Dr. Jennifer Ann Wooten joined the faculty of SPS in Fall of 2015, as our new Director of Language Instruction. She describes her job as “helping us all be the best teachers that we can be so that our students have the best language learning experience possible.” Her current scholarly and pedagogical foci include teaching World Languages for social justice and encouraging community engagement (especially via service-learning courses).
“Helping us all be the best teachers that we can be so that our students have the best language learning experience possible.”
Dr. Wooten understands the challenges of learning and teaching a foreign language. Although she was exposed to Spanish at an early age, she recalls that, “Like a lot of students today, I didn’t have access to instruction in Spanish once I moved into public schools in first grade. I remember saying the alphabet, counting, repeating colors, and singing songs in Spanish to myself and with some of the kids who spoke Spanish throughout elementary school. Even then I recognized that Spanish allowed me another way to talk about things, to communicate with some of my little friends, to move my mouth in other ways, to be different.”
One of the things that Dr. Wooten already loves about UF, and our department in particular, is the emphasis on community engagement through the Gator Good campaign.
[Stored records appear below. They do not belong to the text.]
/-- R30: entering RELEASING leaves owners, frame lists and the states of the other slots. -/
theorem region_enterReleasing (p : Part) (s u : SlotId) (r : Region) (h : p.region s = some r) :
    (∀ y, (p.enterReleasing s r).region u = some y → ∃ x, p.region u = some x ∧ y.owner = x.owner ∧
      y.frames = x.frames ∧ (u ≠ s → y.state = x.state) ∧ (u = s → y.state = .releasing)) ∧
    (∀ x, p.region u = some x → ∃ y, (p.enterReleasing s r).region u = some y) := by
  by_cases e : u = s
  · subst e
    rw [(slot_enterReleasing p u r h).1]
    refine ⟨?_, fun _ _ => ⟨_, rfl⟩⟩
    intro y hy
    cases hy
    exact ⟨r, h, rfl, rfl, fun x => absurd rfl x, fun _ => rfl⟩
  · obtain ⟨q, hq⟩ : ∃ q : Part, q = { p with slots := tmod p.slots s fun x => { x with generation := x.generation + 1 } } :=
      ⟨_, rfl⟩
    have hu : q.region u = p.region u := by rw [hq, Part.region, Part.region, tget_tmod, if_neg fun x => e x.symm]
    have k : (p.enterReleasing s r).region u = (q.abortMigration s .dirty).region u := by
      unfold Part.enterReleasing
      simp only [← hq, region_notifyAll]
      rw [region_modRegion, if_neg fun x => e x.symm]
      rfl
    rw [k, ← hu]
    refine ⟨?_, fun x hx => kept_abortMigration q s u .dirty x hx⟩
    intro y hy
    obtain ⟨x, hx, e1, e2, e3⟩ := region_abortMigration q s u .dirty y hy
    exact ⟨x, hx, e1, e3, fun _ => e2, fun x => absurd x e⟩

end Sys2Proof.Machine
end

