theorem serveBatchClose_none (none : (p.client c).batch = none) : p.serveBatchClose c tag = p.answer c 41 tag .noBatch [] := by
  rw [Part.serveBatchClose, none]

theorem serveBatchDrop_none (none : (p.client c).batch = none) : p.serveBatchDrop c tag = p.answer c 42 tag .noBatch [] := by
  rw [Part.serveBatchDrop, none]
  rfl

variable (opened : (p.client c).batch = some cmds)
include opened

theorem serveBatchDrop_some : p.serveBatchDrop c tag =
    (p.modClient c fun k => { k with batch := none }).answer c 42 tag .done [] := by
  rw [Part.serveBatchDrop, opened]
  rfl

theorem serveBatchClose_failed {i : Nat} {st : Status}
    (failed : closeRounds c cmds ⟨p.modClient c fun k => { k with batch := none }, [], []⟩ = .error (i, st)) :
    p.serveBatchClose c tag = (p.modClient c fun k => { k with batch := none }).answer c 41 tag .batchFailed
      [byte i, st.code] := by
  rw [Part.serveBatchClose, opened]
  dsimp only [Part.setBatch]
  rw [failed]

theorem serveBatchClose_passed {k : Closing}
    (passed : closeRounds c cmds ⟨p.modClient c fun k => { k with batch := none }, [], []⟩ = .ok k) :
    p.serveBatchClose c tag = if (k.results.all fun r => r.wait.isNone) = true then
        k.part.answer c 41 tag .done (k.part.batchBody k.results)
      else k.part.execute c tag (.batchClose k.results) := by
  rw [Part.serveBatchClose, opened]
  dsimp only [Part.setBatch]
  rw [passed]

end Close
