-- ==== Sys2Proof/Machine/Flags.lean ====
section
/-! DEFINITION. The flag computations (10_state.md rules R12, R13): the only flag is `VF`, and each function here
gives the value one VF-writer commits to it, from the operands as they stand at the start of the step. DRW's
collision flag is computed by the rasterizer of Machine/Ops.lean. -/

namespace Sys2Proof.Machine

/-- A flag as the byte that goes to `VF`: 0 or 1, never another value (R12). -/
def flagByte (f : Bool) : Byte := if f then 1#8 else 0#8

/-- 8xy4: carry out of bit 7 (R106). -/
def carryFlag (a b : Byte) : Bool := decide (a.toNat + b.toNat > 0xFF)

/-- 8xy5, and 8xy7 with the operands exchanged: NOT borrow of `a - b`; equal operands give 1 (R107, R109, R112). -/
def notBorrowFlag (a b : Byte) : Bool := decide (a.toNat ≥ b.toNat)

/-- 8xy6: the bit shifted out on the right, old bit 0 (R108). -/
def shiftRightFlag (a : Byte) : Bool := a.getLsbD 0

/-- 8xyE: the bit shifted out on the left, old bit 7 (R110). -/
def shiftLeftFlag (a : Byte) : Bool := a.getLsbD 7

/-- Fx1E: the sum passes 0xFFF (R121). -/
def indexFlag (i : Word16) (b : Byte) : Bool := decide (i.toNat + b.toNat > 0xFFF)

end Sys2Proof.Machine
end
Her work in her Spanish classes and in her own research has increasingly focused on how university students can collaborate with local organizations serving Spanish speakers to further the goals of those organizations while also increasing students’ linguistic proficiency and their understanding of the experiences of the individuals with whom they work.
When university students move beyond the classroom, they see that Spanish and Portuguese are not “foreign” languages – they are used in numerous ways on campus, in Gainesville, in Alachua County, in our state, and in our nation! Dr. Wooten notes that it is especially “motivational for university students to see the varied contexts where they can use and extend the skills they are learning in the classroom not only for their own purposes but also in service to others.”
In terms of where she would like to take our department, Dr. Wooten would like us to explore what she calls “a sort of inside-outside pedagogy” here. In other words, to consider how we can encourage students to further engage with Spanish- and Portuguese-speakers beyond our classroom walls: How can instructors go beyond, integrating community service and activities into and throughout our curriculum, even at the novice and intermediate levels? Dr. Wooten quickly clarifies, though, that she is not only advocating for a traditional conceptualization of service learning, that takes place outside of the classroom. Showing the breadth and depth of Spanish and Portuguese can happen in myriad ways, from virtual and in-person meet-and-greets and field trips, to professional experiences, to using the language for personal growth (for example via creative writing). These activities are happening in the department, including in the Spanish for the Professions courses and courses for the majors and minors in Spanish and Portuguese, because the faculty in the department are invested in and skilled at connecting students and Spanish and Portuguese in really innovative, vibrant ways.